┌─ WORKING DATA

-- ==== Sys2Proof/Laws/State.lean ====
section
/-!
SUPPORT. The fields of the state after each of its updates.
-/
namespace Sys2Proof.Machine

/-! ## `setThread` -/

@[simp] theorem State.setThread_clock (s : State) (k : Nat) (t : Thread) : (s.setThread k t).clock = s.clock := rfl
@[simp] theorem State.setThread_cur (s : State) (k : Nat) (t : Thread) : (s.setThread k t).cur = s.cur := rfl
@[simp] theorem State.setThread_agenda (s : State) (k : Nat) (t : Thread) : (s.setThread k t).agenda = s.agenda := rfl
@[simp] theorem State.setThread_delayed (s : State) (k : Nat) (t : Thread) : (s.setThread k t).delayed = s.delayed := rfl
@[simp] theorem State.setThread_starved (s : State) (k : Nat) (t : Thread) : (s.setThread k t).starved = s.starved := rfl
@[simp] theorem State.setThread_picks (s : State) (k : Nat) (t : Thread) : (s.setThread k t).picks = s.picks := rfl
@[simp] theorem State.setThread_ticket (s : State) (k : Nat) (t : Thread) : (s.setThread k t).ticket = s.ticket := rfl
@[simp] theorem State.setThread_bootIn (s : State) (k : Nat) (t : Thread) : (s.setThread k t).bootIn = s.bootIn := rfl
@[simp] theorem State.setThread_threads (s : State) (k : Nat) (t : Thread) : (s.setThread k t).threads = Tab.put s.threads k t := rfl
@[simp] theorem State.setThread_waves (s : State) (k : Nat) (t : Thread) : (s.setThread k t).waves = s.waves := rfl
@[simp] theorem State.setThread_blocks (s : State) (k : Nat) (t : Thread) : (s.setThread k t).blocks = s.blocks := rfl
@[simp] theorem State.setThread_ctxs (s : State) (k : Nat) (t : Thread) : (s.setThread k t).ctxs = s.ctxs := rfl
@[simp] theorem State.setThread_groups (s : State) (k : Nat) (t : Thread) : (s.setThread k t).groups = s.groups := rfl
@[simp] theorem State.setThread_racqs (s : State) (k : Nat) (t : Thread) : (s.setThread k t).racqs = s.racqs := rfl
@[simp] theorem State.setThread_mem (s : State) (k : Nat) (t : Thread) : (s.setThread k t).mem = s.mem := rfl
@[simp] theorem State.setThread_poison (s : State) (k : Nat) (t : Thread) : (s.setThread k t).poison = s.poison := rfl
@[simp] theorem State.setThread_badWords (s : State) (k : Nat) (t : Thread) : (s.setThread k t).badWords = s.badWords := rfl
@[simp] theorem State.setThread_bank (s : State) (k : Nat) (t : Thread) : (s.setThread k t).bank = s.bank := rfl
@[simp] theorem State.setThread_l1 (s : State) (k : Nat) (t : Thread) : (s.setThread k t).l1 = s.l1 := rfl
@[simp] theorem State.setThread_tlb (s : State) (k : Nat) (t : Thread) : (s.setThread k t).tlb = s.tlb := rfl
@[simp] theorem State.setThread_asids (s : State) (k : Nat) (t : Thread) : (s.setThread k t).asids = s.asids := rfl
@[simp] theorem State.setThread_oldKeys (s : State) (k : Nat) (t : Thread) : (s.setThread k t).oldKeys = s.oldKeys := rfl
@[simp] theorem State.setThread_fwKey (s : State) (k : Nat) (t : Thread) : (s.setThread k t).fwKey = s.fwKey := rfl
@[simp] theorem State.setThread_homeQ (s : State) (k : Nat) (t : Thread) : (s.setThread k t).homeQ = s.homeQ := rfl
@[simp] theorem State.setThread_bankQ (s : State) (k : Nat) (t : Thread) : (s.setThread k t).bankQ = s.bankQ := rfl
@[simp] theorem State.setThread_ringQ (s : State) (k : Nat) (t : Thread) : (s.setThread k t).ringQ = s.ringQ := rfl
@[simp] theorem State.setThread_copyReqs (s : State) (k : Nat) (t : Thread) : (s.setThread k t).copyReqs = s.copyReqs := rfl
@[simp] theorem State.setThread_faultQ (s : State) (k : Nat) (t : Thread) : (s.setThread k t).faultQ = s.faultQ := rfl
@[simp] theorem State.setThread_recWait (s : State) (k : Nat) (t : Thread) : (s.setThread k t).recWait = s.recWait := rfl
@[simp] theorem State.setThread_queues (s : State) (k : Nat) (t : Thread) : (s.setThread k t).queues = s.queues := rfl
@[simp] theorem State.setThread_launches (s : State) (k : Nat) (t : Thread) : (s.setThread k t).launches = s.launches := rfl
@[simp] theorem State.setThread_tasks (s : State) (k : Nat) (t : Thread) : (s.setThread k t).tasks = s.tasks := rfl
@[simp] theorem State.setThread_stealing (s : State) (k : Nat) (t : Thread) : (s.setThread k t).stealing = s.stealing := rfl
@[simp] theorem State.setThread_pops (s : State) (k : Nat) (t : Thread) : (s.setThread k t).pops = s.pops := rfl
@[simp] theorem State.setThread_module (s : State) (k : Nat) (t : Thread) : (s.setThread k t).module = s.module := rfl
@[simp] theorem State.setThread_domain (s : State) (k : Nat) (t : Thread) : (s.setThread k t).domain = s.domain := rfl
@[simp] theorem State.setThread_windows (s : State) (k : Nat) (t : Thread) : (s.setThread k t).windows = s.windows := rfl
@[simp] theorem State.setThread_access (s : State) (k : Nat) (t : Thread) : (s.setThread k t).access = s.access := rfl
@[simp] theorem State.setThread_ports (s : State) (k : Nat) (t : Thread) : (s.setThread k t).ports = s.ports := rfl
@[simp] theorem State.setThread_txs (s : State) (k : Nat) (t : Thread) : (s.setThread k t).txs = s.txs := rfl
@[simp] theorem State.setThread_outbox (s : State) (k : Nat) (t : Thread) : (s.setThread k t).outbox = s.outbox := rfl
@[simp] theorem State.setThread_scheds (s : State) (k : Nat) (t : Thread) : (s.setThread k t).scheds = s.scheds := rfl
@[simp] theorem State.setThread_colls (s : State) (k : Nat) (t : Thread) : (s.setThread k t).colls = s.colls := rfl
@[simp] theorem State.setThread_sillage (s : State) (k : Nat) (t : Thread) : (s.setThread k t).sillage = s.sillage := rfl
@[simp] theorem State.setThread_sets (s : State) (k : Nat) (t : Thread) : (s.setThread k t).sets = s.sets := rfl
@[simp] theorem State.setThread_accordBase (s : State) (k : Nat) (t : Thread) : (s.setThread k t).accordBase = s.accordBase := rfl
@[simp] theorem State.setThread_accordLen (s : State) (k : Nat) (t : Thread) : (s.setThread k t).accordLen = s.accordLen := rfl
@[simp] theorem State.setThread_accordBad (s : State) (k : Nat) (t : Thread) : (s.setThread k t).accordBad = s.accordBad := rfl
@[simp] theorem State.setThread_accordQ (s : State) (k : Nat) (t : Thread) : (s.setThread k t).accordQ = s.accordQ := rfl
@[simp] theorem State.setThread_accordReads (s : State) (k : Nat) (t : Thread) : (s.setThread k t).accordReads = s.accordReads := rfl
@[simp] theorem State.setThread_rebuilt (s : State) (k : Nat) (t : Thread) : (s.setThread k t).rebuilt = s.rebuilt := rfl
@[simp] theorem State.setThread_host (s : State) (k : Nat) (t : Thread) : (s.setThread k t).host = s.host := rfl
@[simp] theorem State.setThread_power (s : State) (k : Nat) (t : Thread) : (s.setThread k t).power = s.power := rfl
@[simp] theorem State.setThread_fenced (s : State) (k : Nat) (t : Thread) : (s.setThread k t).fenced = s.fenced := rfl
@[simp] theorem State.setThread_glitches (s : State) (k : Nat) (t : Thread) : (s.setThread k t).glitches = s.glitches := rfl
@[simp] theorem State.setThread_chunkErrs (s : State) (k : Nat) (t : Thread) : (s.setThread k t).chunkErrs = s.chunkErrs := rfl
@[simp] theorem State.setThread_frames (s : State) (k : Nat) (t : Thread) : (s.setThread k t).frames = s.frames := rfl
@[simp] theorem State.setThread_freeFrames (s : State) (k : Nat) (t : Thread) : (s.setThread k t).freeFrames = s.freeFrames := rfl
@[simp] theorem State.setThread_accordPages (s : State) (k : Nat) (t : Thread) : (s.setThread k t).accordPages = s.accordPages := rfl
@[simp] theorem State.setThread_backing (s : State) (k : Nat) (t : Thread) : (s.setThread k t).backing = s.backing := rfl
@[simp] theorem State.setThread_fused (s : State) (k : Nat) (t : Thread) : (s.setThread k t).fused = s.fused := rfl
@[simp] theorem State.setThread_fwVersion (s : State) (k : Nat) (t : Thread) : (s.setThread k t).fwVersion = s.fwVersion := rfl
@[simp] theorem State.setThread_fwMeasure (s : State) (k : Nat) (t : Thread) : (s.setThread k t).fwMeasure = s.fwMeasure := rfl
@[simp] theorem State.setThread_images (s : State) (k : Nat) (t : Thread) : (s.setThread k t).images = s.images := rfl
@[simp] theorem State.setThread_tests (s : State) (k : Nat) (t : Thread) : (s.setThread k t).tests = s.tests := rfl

└─

Transcribe the records from their first line. Stop after the line with "s.waves := rfl", including it.

-- ==== Sys2Proof/Laws/State.lean ====
section
/-!
SUPPORT. The fields of the state after each of its updates.
-/
namespace Sys2Proof.Machine

/-! ## `setThread` -/

@[simp] theorem State.setThread_clock (s : State) (k : Nat) (t : Thread) : (s.setThread k t).clock = s.clock := rfl
@[simp] theorem State.setThread_cur (s : State) (k : Nat) (t : Thread) : (s.setThread k t).cur = s.cur := rfl
@[simp] theorem State.setThread_agenda (s : State) (k : Nat) (t : Thread) : (s.setThread k t).agenda = s.agenda := rfl
@[simp] theorem State.setThread_delayed (s : State) (k : Nat) (t : Thread) : (s.setThread k t).delayed = s.delayed := rfl
@[simp] theorem State.setThread_starved (s : State) (k : Nat) (t : Thread) : (s.setThread k t).starved = s.starved := rfl
@[simp] theorem State.setThread_picks (s : State) (k : Nat) (t : Thread) : (s.setThread k t).picks = s.picks := rfl
@[simp] theorem State.setThread_ticket (s : State) (k : Nat) (t : Thread) : (s.setThread k t).ticket = s.ticket := rfl
@[simp] theorem State.setThread_bootIn (s : State) (k : Nat) (t : Thread) : (s.setThread k t).bootIn = s.bootIn := rfl
@[simp] theorem State.setThread_threads (s : State) (k : Nat) (t : Thread) : (s.setThread k t).threads = Tab.put s.threads k t := rfl
@[simp] theorem State.setThread_waves (s : State) (k : Nat) (t : Thread) : (s.setThread k t).waves = s.waves := rfl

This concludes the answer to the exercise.